[DATA PROVIDED — start]
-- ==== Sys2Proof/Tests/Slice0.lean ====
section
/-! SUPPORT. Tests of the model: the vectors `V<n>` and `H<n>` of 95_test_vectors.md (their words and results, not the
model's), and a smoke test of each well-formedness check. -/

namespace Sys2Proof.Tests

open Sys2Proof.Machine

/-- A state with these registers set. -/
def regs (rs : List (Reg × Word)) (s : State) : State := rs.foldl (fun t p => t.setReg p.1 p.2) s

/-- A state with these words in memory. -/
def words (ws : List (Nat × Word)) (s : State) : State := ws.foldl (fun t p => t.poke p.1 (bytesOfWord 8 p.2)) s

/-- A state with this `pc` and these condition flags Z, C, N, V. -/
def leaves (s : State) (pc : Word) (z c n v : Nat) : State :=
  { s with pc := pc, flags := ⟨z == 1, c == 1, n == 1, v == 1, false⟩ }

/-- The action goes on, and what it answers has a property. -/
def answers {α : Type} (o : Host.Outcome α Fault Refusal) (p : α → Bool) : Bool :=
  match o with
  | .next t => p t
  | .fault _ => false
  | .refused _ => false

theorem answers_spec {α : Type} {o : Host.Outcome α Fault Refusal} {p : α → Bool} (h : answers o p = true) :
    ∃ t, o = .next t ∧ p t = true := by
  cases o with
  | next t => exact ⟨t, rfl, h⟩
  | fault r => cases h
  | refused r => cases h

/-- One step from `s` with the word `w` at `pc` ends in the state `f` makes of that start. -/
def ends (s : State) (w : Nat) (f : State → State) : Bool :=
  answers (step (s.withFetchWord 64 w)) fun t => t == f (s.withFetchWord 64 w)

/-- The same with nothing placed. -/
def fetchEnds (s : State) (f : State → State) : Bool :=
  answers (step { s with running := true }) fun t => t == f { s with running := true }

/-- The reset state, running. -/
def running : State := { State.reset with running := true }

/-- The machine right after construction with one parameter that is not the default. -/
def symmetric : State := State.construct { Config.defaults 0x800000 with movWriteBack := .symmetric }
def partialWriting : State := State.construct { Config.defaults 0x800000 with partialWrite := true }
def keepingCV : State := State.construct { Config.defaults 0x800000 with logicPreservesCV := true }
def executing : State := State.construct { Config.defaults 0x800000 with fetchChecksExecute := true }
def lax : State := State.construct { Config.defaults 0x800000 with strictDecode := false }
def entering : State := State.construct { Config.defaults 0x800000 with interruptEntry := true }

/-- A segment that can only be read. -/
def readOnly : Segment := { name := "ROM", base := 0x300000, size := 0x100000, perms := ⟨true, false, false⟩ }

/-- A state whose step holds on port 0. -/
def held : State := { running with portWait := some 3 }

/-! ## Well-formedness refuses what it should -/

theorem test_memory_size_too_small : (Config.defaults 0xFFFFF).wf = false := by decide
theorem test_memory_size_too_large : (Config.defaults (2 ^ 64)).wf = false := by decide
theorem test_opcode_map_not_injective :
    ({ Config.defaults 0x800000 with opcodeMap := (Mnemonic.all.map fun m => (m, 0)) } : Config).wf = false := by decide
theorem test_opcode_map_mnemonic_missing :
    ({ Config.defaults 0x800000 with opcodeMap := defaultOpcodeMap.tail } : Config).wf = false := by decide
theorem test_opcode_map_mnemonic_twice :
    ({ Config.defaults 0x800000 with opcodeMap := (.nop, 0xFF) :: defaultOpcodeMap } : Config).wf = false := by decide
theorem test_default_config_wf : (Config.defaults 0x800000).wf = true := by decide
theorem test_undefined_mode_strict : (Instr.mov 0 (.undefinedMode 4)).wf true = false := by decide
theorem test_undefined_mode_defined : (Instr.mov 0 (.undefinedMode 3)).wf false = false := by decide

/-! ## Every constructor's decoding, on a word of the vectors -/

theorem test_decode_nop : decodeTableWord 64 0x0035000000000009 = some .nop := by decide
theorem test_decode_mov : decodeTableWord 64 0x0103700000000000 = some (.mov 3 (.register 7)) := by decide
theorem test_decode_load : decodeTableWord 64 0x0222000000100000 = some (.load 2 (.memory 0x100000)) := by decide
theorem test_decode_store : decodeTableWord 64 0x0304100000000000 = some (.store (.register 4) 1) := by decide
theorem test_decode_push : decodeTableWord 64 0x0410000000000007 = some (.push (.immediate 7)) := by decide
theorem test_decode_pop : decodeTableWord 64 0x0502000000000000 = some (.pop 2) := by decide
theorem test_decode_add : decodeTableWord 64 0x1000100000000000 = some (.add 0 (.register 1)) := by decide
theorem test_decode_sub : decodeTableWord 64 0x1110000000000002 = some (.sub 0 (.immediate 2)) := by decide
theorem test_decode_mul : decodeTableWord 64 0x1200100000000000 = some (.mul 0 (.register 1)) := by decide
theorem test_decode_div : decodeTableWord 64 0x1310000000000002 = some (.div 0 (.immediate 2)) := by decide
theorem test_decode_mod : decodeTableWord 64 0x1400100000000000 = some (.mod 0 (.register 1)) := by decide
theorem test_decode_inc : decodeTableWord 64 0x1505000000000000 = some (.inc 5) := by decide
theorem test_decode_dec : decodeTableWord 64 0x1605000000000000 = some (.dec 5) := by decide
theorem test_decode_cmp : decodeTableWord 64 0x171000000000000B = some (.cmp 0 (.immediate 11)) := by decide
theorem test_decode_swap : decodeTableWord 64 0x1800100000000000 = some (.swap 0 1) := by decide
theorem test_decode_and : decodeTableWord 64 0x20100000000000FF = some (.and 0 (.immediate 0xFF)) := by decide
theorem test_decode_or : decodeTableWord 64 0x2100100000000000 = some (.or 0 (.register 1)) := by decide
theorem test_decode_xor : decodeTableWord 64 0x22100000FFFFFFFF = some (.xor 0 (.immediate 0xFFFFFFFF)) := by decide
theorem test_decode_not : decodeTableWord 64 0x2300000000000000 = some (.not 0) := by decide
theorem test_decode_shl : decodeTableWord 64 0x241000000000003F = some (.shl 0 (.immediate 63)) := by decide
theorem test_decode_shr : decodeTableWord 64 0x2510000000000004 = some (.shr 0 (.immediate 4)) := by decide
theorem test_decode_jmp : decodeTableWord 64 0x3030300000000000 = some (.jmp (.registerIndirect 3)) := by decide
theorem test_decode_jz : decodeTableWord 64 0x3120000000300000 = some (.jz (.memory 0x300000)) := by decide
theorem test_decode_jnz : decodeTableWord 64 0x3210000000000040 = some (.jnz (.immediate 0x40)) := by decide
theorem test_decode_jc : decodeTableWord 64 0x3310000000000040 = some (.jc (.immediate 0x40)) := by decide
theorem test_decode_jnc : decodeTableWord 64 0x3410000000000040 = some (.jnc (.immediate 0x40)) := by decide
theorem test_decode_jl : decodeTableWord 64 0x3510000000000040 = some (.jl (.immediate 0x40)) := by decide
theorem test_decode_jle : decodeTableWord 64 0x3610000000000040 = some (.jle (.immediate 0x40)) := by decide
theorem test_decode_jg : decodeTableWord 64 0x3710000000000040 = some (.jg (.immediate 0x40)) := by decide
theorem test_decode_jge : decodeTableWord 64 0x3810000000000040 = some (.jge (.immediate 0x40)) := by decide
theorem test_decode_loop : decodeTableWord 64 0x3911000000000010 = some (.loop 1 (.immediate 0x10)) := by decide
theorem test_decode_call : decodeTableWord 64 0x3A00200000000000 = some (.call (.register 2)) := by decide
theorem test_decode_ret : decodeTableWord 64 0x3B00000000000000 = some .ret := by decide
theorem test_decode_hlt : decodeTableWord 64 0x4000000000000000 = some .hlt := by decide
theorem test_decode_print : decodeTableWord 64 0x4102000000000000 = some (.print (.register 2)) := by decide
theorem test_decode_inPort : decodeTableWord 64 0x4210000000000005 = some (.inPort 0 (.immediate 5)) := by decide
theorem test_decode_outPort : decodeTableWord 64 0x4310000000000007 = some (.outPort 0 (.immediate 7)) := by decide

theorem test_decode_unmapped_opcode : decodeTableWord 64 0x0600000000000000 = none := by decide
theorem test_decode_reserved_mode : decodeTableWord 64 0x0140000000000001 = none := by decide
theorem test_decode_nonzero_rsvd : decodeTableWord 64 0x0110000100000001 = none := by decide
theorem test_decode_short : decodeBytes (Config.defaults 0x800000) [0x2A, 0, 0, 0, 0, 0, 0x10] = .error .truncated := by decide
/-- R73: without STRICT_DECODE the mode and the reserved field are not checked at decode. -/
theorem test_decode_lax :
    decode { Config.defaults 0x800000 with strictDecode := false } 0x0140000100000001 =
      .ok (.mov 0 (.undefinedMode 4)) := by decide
[DATA PROVIDED — finish]
[DATA PROVIDED — start]
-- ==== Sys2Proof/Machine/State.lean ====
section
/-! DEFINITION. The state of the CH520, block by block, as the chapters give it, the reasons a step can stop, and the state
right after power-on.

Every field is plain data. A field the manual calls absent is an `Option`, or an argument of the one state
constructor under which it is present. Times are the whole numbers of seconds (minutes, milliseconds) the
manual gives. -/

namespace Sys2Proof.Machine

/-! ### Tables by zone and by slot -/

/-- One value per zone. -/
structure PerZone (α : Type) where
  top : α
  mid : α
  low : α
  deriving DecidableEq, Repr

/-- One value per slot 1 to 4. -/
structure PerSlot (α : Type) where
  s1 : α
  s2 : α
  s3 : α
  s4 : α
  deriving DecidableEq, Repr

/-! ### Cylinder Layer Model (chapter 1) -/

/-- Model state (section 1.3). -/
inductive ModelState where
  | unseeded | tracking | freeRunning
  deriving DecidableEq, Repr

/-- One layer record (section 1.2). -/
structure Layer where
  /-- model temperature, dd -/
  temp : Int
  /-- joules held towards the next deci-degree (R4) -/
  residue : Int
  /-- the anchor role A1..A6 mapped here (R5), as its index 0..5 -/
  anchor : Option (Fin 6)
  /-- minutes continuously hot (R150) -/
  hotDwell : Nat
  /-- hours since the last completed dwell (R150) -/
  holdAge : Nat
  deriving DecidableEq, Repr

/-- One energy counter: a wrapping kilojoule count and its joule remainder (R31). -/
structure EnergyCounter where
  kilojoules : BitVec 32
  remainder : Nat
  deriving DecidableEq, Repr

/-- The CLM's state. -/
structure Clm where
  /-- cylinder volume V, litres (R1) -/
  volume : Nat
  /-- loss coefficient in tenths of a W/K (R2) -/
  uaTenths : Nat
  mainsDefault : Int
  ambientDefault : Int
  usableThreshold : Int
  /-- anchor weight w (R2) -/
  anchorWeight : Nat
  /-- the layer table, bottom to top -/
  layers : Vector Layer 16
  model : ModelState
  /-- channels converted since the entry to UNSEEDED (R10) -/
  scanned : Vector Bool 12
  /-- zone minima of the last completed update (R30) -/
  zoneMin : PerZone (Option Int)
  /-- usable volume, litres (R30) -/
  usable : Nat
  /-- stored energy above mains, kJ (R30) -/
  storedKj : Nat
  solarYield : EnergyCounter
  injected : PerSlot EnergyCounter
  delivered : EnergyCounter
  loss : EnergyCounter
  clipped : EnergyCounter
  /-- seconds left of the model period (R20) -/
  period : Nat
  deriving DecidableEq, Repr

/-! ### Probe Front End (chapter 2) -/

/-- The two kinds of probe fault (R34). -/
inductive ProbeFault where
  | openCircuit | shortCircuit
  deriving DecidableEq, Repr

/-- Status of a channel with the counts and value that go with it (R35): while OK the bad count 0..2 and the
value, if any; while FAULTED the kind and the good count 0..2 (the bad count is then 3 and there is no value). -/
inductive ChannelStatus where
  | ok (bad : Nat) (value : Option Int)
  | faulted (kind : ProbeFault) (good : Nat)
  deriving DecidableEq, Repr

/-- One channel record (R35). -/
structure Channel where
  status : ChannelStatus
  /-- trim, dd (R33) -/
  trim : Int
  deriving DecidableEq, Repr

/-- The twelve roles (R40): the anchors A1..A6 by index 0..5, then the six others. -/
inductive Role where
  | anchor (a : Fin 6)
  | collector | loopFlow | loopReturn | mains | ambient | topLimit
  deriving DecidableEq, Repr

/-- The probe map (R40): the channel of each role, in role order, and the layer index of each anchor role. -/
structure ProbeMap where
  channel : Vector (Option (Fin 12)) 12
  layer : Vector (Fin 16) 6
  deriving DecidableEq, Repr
[DATA PROVIDED — finish]
[DATA PROVIDED — start]
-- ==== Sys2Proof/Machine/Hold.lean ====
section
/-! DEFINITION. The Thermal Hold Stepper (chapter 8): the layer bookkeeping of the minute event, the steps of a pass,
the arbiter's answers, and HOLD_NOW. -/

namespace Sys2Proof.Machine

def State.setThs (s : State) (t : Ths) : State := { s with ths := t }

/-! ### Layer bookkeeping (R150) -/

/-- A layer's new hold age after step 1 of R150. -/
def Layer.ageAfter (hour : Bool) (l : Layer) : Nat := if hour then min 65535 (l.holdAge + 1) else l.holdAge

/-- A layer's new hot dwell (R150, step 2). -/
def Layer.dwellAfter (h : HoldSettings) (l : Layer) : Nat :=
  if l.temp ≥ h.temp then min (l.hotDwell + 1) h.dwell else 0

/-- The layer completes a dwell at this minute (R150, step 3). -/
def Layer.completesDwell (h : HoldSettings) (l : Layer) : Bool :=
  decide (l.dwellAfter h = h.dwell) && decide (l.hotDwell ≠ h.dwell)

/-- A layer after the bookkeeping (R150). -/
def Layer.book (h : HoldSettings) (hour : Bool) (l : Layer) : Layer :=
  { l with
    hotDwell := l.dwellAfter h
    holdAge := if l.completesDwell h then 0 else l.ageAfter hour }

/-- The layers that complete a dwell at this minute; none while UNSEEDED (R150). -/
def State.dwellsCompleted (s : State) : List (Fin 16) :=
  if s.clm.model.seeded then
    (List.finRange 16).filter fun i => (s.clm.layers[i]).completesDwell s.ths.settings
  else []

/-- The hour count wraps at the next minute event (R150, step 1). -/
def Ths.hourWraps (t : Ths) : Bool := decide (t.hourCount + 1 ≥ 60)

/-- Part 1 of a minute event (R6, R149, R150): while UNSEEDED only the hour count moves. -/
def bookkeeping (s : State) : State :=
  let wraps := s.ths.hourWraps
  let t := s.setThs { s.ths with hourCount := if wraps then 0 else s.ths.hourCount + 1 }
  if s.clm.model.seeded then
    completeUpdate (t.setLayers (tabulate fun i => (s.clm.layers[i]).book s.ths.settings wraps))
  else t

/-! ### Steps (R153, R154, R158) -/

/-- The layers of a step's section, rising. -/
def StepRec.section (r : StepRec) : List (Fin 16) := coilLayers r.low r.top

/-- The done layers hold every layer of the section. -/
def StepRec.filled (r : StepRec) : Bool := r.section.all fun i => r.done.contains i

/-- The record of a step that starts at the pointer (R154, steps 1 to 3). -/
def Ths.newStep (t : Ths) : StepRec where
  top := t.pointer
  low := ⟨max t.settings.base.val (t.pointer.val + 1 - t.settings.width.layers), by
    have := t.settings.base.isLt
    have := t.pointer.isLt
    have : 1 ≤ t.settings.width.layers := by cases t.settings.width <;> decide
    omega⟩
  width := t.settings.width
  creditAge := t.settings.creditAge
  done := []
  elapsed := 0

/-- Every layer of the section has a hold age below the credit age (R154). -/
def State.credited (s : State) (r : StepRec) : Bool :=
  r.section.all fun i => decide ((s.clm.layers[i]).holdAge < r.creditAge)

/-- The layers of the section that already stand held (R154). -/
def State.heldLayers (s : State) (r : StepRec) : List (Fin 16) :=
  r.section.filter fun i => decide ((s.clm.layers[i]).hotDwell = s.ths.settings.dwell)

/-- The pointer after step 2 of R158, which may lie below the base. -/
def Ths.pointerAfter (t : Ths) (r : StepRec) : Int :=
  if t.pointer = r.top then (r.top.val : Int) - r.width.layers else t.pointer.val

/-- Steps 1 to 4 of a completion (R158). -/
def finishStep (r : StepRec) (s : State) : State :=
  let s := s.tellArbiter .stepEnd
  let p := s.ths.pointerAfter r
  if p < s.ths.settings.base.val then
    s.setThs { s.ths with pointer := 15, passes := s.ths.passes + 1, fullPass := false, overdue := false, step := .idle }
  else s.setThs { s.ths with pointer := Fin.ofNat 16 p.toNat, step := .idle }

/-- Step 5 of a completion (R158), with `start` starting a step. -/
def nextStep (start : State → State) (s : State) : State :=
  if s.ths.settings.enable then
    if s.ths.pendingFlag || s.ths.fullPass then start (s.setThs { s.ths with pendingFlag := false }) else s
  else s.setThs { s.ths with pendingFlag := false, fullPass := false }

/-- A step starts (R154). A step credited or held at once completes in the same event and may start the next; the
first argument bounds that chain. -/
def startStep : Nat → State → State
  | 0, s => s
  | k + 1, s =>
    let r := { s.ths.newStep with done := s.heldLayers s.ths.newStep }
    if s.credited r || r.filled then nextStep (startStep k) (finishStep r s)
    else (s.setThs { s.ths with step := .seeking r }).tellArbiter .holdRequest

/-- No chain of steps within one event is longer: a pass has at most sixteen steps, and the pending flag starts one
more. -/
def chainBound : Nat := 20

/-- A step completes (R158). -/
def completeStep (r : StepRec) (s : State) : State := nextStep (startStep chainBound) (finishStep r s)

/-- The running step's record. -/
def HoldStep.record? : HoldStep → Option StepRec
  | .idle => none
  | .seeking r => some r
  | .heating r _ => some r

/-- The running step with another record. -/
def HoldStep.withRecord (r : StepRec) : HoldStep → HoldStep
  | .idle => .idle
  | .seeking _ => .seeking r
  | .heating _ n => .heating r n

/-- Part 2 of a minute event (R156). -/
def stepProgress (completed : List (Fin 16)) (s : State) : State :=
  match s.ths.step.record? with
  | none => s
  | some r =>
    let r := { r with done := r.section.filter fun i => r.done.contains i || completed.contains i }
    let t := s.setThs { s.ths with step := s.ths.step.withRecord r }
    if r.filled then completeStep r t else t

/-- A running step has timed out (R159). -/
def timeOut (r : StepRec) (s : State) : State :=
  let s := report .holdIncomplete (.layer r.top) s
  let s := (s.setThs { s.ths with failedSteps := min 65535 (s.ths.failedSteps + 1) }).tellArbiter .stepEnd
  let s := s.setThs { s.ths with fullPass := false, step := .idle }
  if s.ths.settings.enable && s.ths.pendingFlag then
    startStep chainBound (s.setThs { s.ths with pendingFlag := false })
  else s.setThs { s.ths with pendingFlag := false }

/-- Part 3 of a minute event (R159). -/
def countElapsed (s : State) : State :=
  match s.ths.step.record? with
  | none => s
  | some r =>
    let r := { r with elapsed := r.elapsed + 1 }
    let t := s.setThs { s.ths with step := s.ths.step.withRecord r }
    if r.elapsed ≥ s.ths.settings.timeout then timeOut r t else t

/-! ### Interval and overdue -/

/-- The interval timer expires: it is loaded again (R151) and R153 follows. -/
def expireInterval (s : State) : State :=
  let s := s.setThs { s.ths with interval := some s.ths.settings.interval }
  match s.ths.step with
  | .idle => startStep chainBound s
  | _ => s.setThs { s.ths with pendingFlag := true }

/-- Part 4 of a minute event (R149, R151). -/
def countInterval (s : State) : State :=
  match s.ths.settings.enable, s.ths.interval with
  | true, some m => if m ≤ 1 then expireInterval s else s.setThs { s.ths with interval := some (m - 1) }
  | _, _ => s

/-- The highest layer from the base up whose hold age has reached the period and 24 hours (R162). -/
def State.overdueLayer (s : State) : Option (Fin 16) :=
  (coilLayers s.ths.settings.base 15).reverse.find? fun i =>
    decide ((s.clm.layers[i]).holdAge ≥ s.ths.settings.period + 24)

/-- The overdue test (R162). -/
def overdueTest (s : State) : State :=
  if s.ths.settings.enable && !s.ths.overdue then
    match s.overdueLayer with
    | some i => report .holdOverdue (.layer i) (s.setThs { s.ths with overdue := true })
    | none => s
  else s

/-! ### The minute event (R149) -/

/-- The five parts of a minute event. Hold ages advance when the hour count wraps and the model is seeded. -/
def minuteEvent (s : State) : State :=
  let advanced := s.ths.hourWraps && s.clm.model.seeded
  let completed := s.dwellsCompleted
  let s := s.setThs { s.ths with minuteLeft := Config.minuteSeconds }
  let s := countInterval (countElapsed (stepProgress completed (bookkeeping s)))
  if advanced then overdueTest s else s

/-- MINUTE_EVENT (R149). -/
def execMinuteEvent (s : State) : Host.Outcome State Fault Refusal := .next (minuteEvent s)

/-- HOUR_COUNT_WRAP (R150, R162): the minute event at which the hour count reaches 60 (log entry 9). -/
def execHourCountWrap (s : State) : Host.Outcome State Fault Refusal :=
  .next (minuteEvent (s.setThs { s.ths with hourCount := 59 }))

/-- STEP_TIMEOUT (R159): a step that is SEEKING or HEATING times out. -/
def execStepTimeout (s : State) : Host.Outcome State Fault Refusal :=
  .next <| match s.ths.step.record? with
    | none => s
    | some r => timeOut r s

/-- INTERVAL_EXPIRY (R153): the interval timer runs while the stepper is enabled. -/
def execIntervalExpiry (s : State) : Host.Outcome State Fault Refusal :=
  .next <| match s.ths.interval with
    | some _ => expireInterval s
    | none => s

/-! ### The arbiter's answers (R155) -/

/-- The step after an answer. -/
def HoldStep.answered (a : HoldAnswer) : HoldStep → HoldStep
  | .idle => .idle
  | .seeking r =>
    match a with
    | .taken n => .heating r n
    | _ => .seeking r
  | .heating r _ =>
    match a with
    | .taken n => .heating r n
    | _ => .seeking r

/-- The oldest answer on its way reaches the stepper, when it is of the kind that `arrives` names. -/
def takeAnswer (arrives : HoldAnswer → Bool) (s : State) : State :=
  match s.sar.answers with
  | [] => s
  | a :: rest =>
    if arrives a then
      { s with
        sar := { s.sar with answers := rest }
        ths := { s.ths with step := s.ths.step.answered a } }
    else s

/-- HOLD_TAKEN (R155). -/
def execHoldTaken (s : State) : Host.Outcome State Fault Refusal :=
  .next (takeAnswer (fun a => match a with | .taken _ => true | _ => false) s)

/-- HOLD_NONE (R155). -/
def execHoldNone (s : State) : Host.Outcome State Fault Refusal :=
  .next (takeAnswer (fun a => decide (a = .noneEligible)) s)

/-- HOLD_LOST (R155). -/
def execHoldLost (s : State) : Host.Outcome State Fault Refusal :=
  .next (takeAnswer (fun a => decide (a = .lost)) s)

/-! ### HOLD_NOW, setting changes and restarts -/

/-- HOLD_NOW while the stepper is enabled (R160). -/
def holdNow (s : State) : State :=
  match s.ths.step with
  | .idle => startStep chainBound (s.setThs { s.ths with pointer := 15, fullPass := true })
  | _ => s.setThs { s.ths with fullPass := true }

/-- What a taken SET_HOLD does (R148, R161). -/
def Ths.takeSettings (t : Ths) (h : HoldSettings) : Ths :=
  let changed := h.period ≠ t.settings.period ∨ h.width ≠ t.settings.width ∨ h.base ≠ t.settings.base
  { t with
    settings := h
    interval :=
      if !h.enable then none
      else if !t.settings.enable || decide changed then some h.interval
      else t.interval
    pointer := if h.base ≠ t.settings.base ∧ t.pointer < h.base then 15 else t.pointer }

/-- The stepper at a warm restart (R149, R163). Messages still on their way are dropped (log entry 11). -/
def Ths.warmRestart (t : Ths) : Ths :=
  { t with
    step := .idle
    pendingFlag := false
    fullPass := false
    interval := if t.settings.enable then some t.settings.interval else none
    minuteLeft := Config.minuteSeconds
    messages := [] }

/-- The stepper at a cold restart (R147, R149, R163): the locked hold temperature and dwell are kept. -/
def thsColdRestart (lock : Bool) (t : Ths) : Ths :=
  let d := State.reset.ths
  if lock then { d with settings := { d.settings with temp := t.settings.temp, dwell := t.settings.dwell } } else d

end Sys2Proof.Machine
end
[DATA PROVIDED — finish]
WORK TASK: Give only the lines from the one holding "theorem test_decode_outPort : decodeTableWord" through the one holding "(.undefinedMode 4)) := by decide", each restated exactly as it appears above.

ANSWER TO THE EXERCISE:
theorem test_decode_outPort : decodeTableWord 64 0x4310000000000007 = some (.outPort 0 (.immediate 7)) := by decide

theorem test_decode_unmapped_opcode : decodeTableWord 64 0x0600000000000000 = none := by decide
theorem test_decode_reserved_mode : decodeTableWord 64 0x0140000000000001 = none := by decide
theorem test_decode_nonzero_rsvd : decodeTableWord 64 0x0110000100000001 = none := by decide
theorem test_decode_short : decodeBytes (Config.defaults 0x800000) [0x2A, 0, 0, 0, 0, 0, 0x10] = .error .truncated := by decide
/-- R73: without STRICT_DECODE the mode and the reserved field are not checked at decode. -/
theorem test_decode_lax :
    decode { Config.defaults 0x800000 with strictDecode := false } 0x0140000100000001 =
      .ok (.mov 0 (.undefinedMode 4)) := by decide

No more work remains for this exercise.